I forget how tired just singing makes me - I mean, how hard can it really be to just stand in one place and belt it out? - but today was a big energy suck. I caught myself hearing the director say, "Okay, twenty love-sick maidens we," and translating it in my head as "wee," and suddenly I had this image of all of us ... anyway, I was obviously engaging in some free association. The soloists were superb today, however, in very fine voice, especially Patience - a benefit, I think, of not having to prance about on stage while singing. It was really a pleasure to just listen today, though I found getting trapped in the rehearsal space during the song about growing old and becoming pathetic a bit rough - even though Lady Jane is just a character, I find the song unbearably sad and a harsh reminder of the sad situation women of that era were in - so dependent on men for just everything, and in possession of little more than their good looks. So much better to be independent!
I had a bit of fun chatting with people during the few minutes we (women) weren't on stage, talking about what songs people might perform at my birthday party (my one request was for the women's duet from Lakme', though what I am hoping is that I can get people to sing duets with me), what it's like to be a company member year after year, et cetera.

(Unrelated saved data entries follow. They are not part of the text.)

-- ==== Sys2Proof/Certificates/Slice0/Obligations.lean ====
section
/-!
DEFINITION. The statements about the block, each formalising rules of the manual; a title or docstring that names a log entry
rests on the model's own choice. `Sys2Proof.Claims` holds their parts, one per rule or group of rules; the obligations at the
end join them by family.
-/

open Sys2Proof Sys2Proof.Machine

/-! ### Steps (the queue of commands) -/

/-- The step of a block with commands waiting is the effect of the command at the front, on the state without it. -/
def Sys2Proof.Claims.StepRunsFrontCommand : Prop :=
  ∀ (c : Instr) (rest : List Instr) (s : State), s.pending = c :: rest → step s = exec c { s with pending := rest }

/-- On an empty queue the block idles: only the serving tick, where it runs, rises by one, modulo 2^64. The model's choice of an
idle step (log entry 5); the tick is R26. -/
def Sys2Proof.Claims.IdleStepMovesTickOnly : Prop :=
  ∀ s : State, s.pending = [] → ∃ t, step s = .next t ∧
    t = { s with srv := { s.srv with tick := if s.srv.ticking then (s.srv.tick + 1) % 2 ^ 64 else s.srv.tick } }

/-! ### Reset, power and boot (R403, R419 to R425, R440 to R444) -/

/-- R421: a low pulse of RESET_n shorter than 1 µs is ignored; a longer one puts the device into its reset state, whatever ran,
with fuses, flash and the causes of MGMT_RESET kept, and every channel as the record store has it. Loss of power leaves fuses and
flash alone. -/
def Sys2Proof.Claims.ResetAndPowerLoss : Prop :=
  (∀ (ns : Nat) (s : State), Completes (.resetAssert ns) s fun t =>
    if ns < 1000 ∨ s.mgmt.boot = .reset then t = s
    else t.pending = s.pending ∧ t.fuses = s.fuses ∧ t.flash = s.flash
      ∧ t.mgmt.boot = .reset ∧ t.mgmt.resetPin = true ∧ t.mgmt.powerOn = s.mgmt.powerOn
      ∧ t.mgmt.restarted = s.mgmt.restarted ∧ t.mgmt.factory = s.mgmt.factory
      ∧ t.mgmt.thermTrip = false ∧ t.mgmt.faultPin = false ∧ t.sec.sampling = false
      ∧ t.pwr.domOn = 0 ∧ t.xl.state = .down ∧ (∀ f, (t.port f).state = .off)
      ∧ (∀ n, n < 12 → (t.stack n).state = .selfRefresh ∧ (t.stack n).trained = false
          ∧ (t.stack n).initialised = (s.stack n).initialised ∧ (t.stack n).channels = s.flash.channels n)
      ∧ t.gram = {} ∧ t.srv = {} ∧ t.sched = {} ∧ t.cores = [] ∧ t.clusters = [] ∧ t.seqs = [])
  ∧ ∀ s : State, Completes .powerLoss s fun t =>
      t = { pending := s.pending, fuses := s.fuses, flash := s.flash, out := s.out, fresh := s.fresh, stk := t.stk }
      ∧ (∀ n, n < 12 → (t.stack n).channels = s.flash.channels n)
      ∧ t.mgmt.boot = .reset ∧ t.mgmt.powerOn = true ∧ ∀ n, (t.stack n).initialised = false

/-- R403: from the release of RESET_n, or when the watchdog ends a firmware that is not ready, ROM runs the first slot, the one the
boot-control record names before the other, that is not marked failed and passes R402; with none it asserts FAULT_n and waits. A TEST
strap or a bad REFCLK_XL stops the boot (R440, R442). A record whose copies all fail is absent, and a failed owner key sets KEY_BAD
(R426). Where the manual leaves a corner to reading, it is the model's: log entries 57 and 93. -/
def Sys2Proof.Claims.RomChoosesSlot : Prop :=
  (∀ (straps : Nat) (finds : BootFinds) (a b : Option (List Byte)) (s : State), s.mgmt.boot = .reset →
    let placed : Flash := { s.flash with slotA := a.getD s.flash.slotA, slotB := b.getD s.flash.slotB }
    let f : State := { s with flash := finds.lost.foldl Flash.lose placed }
    Completes (.resetRelease straps finds a b) s fun t =>
      t.flash = f.flash ∧ t.fuses = s.fuses ∧ t.mgmt.straps = straps % 64
      ∧ (if bit straps 5 = true ∨ finds.refclkXl = false then t.mgmt.boot = .halted ∧ t.mgmt.faultPin = true
         else BootedFrom f t f.flash.bootB))
  ∧ (∀ s : State, s.mgmt.boot = .firmware →
      let f : State := { s with mgmt := { s.mgmt with failedA := s.mgmt.failedA || !s.mgmt.slotB,
                                                      failedB := s.mgmt.failedB || s.mgmt.slotB } }
      Completes .bootWatchdog s fun t =>
        t.mgmt.failedA = f.mgmt.failedA ∧ t.mgmt.failedB = f.mgmt.failedB ∧ t.flash = s.flash ∧ BootedFrom f t s.flash.bootB)
  ∧ (∀ x : Flash, (x.ownerKey ≠ none → (x.lose .ownerKey).keyBad = true) ∧ (x.lose .ownerKey).ownerKey = none
      ∧ (x.lose .bootControl).bootB = false ∧ (x.lose .sealLog).breaks = 0 ∧ (x.lose .sealLog).sealBroken = false
      ∧ ∀ n ch : Nat, (x.lose (.mapout n ch)).mapouts = x.mapouts.drop (32 * n + ch)
          ∧ (x.lose (.erasure n ch)).erasures = x.erasures.drop (32 * n + ch))
  ∧ ∀ (straps : Nat) (finds : BootFinds) (a b : Option (List Byte)) (s : State),
      (s.mgmt.boot ≠ .reset → exec (.resetRelease straps finds a b) s = .next s)
      ∧ (s.mgmt.boot ≠ .firmware → exec .bootWatchdog s = .next s)

/-- Step 5 of R403 and R380: readiness counts the regulators found at 0x40 to 0x4F, sets the restriction from the record store (R397),
switches domain 66 on and starts the link's training; the regulators' term of the limit is 95 % of their sum, at most 4,095 W, rounded
as the manual leaves open. Where the manual leaves a corner to reading, it is the model's: log entry 52. -/
def Sys2Proof.Claims.ReadinessStartsLink : Prop :=
  ∀ (regs : List (Nat × Nat)) (s : State), s.mgmt.boot = .firmware →
    Completes (.readinessSignal regs) s fun t =>
      t.mgmt.boot = .ready ∧ bit t.pwr.domOn 66 = true
      ∧ t.pwr.restricted = s.flash.shutdowns.any (fun r => !r.acked)
      ∧ (∃ up, up ≤ 1 ∧ t.pwr.termReg = min 4095
          (95 * (((regs.filter fun r => decide (0x40 ≤ r.1) && decide (r.1 ≤ 0x4F)).map (·.2)).foldl (· + ·) 0) / 100 + up))
      ∧ (s.xl.perst = false → s.xl.state = .down → t.xl.state = .training ∧ t.xl.train = .detect)
      ∧ t = { s with mgmt := t.mgmt, pwr := t.pwr, xl := t.xl, counts := t.counts, fresh := t.fresh }

/-- R419, R442 and R444: a base die initialises its core dies when its rails are up; a stack rail out of tolerance loses the
contents of its die's stacks; losing REFCLK_XL gates everything, asserts FAULT_n and waits for RESET_n; losing REFCLK_FAB makes
every port that is up retrain. Each leaves the rest alone. -/
def Sys2Proof.Claims.RailsAndClocks : Prop :=
  (∀ (n : Nat) (s : State), Completes (.stackRailsUp n) s fun t =>
    t = { s with stk := t.stk, counts := t.counts } ∧ (s.stackPresent n = true → (t.stack n).initialised = true)
    ∧ ∀ m, m ≠ n → t.stack m = s.stack m)
  ∧ (∀ (die : Nat) (s : State), die < 2 → Completes (.stackRailFault die) s fun t =>
      t = { s with stk := t.stk } ∧ ∀ n, n < 12 →
        if dieOfStack n = die then (t.stack n).lost = true ∧ (t.stack n).initialised = false else t.stack n = s.stack n)
  ∧ (∀ s : State, s.mgmt.boot = .firmware ∨ s.mgmt.boot = .ready → Completes .refclkXlLoss s fun t =>
      t.mgmt.boot = .halted ∧ t.mgmt.faultPin = true ∧ t.mgmt.internalClock = true ∧ t.mgmt.thermTrip = s.mgmt.thermTrip
      ∧ t.pwr.domOn = 0 ∧ t.xl.state = .down ∧ t.cores = [] ∧ t.flash = { s.flash with mapouts := t.flash.mapouts })
  ∧ ∀ s : State, Completes .refclkFabLoss s fun t =>
      t = { s with fab := t.fab } ∧ ∀ f, f < 8 → t.port f =
        (if (s.port f).state = .up then { s.port f with state := .retraining } else s.port f)

/-- R425 and R414: a management restart asserts FAULT_n, switches every domain off and boots from ROM with its cause kept; an
accepted factory reset erases the records of R411, names the running slot, and boots from ROM (a channel that fails while the stacks
are put to sleep is recorded again); in both ROM then runs a slot as R403 has it; a refused one changes nothing but what records the
refusal. Where the manual leaves a corner to reading, it is the model's: log entries 37 and 56. -/
def Sys2Proof.Claims.RestartFromRom : Prop :=
  (∀ s : State, s.mgmt.boot = .firmware ∨ s.mgmt.boot = .ready → Completes .mgmtRestart s fun t =>
    t.mgmt.restarted = true ∧ t.mgmt.afterRestart = true ∧ t.mgmt.faultPin = true ∧ t.mgmt.thermTrip = false
    ∧ t.pwr.domOn = 0 ∧ t.xl.state = .down ∧ t.flash = { s.flash with mapouts := t.flash.mapouts } ∧ t.fuses = s.fuses
    ∧ t.gram = {} ∧ t.srv = {} ∧ t.cores = [] ∧ t.pending = s.pending ∧ BootedFrom s t s.flash.bootB)
  ∧ (∀ s : State, s.sec.presence = true → s.flash.sealBroken = false → Completes (.factoryReset .companion 0x46414354) s fun t =>
      t.flash = { s.flash with ownerKey := none, keyBad := false, shutdowns := [], breaks := 0, sealBroken := false,
                               mapouts := t.flash.mapouts, erasures := [], bootB := s.mgmt.slotB }
      ∧ ((∀ n, n < 12 → (s.stack n).asleep = true) → t.flash.mapouts = [])
      ∧ t.fuses = s.fuses ∧ t.mgmt.factory = true ∧ t.pwr.domOn = 0 ∧ t.xl.state = .down ∧ t.gram = {}
      ∧ t.mgmt.thermTrip = false ∧ t.pending = s.pending ∧ BootedFrom s t s.mgmt.slotB)
  ∧ ∀ (key : Nat) (s : State), s.sec.presence = false ∨ s.flash.sealBroken = true ∨ key ≠ 0x46414354 →
      Completes (.factoryReset .companion key) s fun t => t = { s with sec := t.sec } ∧ RefusedOrder s t 0x4007C
        (if s.sec.presence = false then Code.noPresence else if s.flash.sealBroken = true then Code.sealBroken else Code.badValue)

/-! ### Presence, the seal and the owner operations (R411 to R416) -/

/-- R415: while sampling runs, presence is counted as asserted at the 20th low sample in a row, and as released at the 20th high
one; after 30 s without a break it counts as released, PRESENCE_STUCK is sent, and it must be released before it counts again. -/
def Sys2Proof.Claims.PresenceDebounced : Prop :=
  (∀ (low : Bool) (s : State), s.sec.sampling = true → Completes (.presenceSample low) s fun t =>
    t = { s with sec := t.sec }
    ∧ (low = true → t.sec.highRun = 0 ∧ t.sec.lowRun = min 20 (s.sec.lowRun + 1)
        ∧ t.sec.presence = (s.sec.presence || (decide (19 ≤ s.sec.lowRun) && !s.sec.needRelease)))
    ∧ (low = false → t.sec.lowRun = 0 ∧ t.sec.highRun = min 20 (s.sec.highRun + 1)
        ∧ t.sec.presence = (s.sec.presence && decide (s.sec.highRun < 19))
        ∧ t.sec.needRelease = (s.sec.needRelease && decide (s.sec.highRun < 19))))
  ∧ (∀ s : State, s.sec.presence = true → Completes .presenceStuck s fun t =>
      t.sec = { s.sec with presence := false, needRelease := true, presStuck := true }
      ∧ t = ({ s with sec := t.sec } : State).event Cls.sec Code.presenceStuck Obs.ofSec 0xFF 0 0)
  ∧ ∀ (low : Bool) (s : State), (s.sec.sampling = false → exec (.presenceSample low) s = .next s)
      ∧ (s.sec.presence = false → exec .presenceStuck s = .next s)

/-- R416: the second open sample of the seal loop in a row makes a break, once until two closed samples in a row; it is written to the
seal log, BREAKS rises and SEAL_BROKEN is sent. The acknowledgement succeeds only while the loop is sampled closed. Where the manual
leaves a corner to reading, it is the model's: log entry 56. -/
def Sys2Proof.Claims.SealBreaks : Prop :=
  (∀ s : State, s.sec.sampling = true → Completes (.sealSample false) s fun t =>
    if s.sec.openRun ≥ 1 ∧ s.sec.sealArmed = true then
      t.flash = { s.flash with breaks := (s.flash.breaks + 1) % 65536, sealBroken := true }
      ∧ t.sec.sealOpen = true ∧ t.sec.sealArmed = false
      ∧ t = ({ s with sec := t.sec, flash := t.flash } : State).event Cls.sec Code.sealBroken Obs.ofSec 0xFF 0 0
    else t = { s with sec := t.sec } ∧ t.sec.sealOpen = true ∧ t.sec.sealArmed = s.sec.sealArmed)
  ∧ (∀ s : State, s.sec.sampling = true → Completes (.sealSample true) s fun t =>
      t = { s with sec := t.sec } ∧ t.sec.sealOpen = false ∧ t.sec.openRun = 0
      ∧ t.sec.sealArmed = (s.sec.sealArmed || decide (s.sec.closedRun ≥ 1)))
  ∧ ∀ s : State, s.sec.presence = true → Completes (.sealAck .companion) s fun t =>
      if s.sec.sealOpen = true then t = { s with sec := t.sec } ∧ RefusedOrder s t 0x4006C Code.sealOpen
      else t = { s with flash := { s.flash with sealBroken := false }, sec := { s.sec with lastCmd := Code.ok } }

Our director was shown a possible crown for use during the final scene, and I got a great shot of her giving it a try - it's the perfect accessory for every director, I think.
It's odd to think that I was worried that the job transfer might come through before we made it to stage. At this point in time this show is a juggernaut moving forward that it seems nothing can stop, but on Saturday morning rehearsals it feels like the road it is marching over is covered with the bodies of chorus members - though I think the soloists would say they feel the machine mowing them over, too.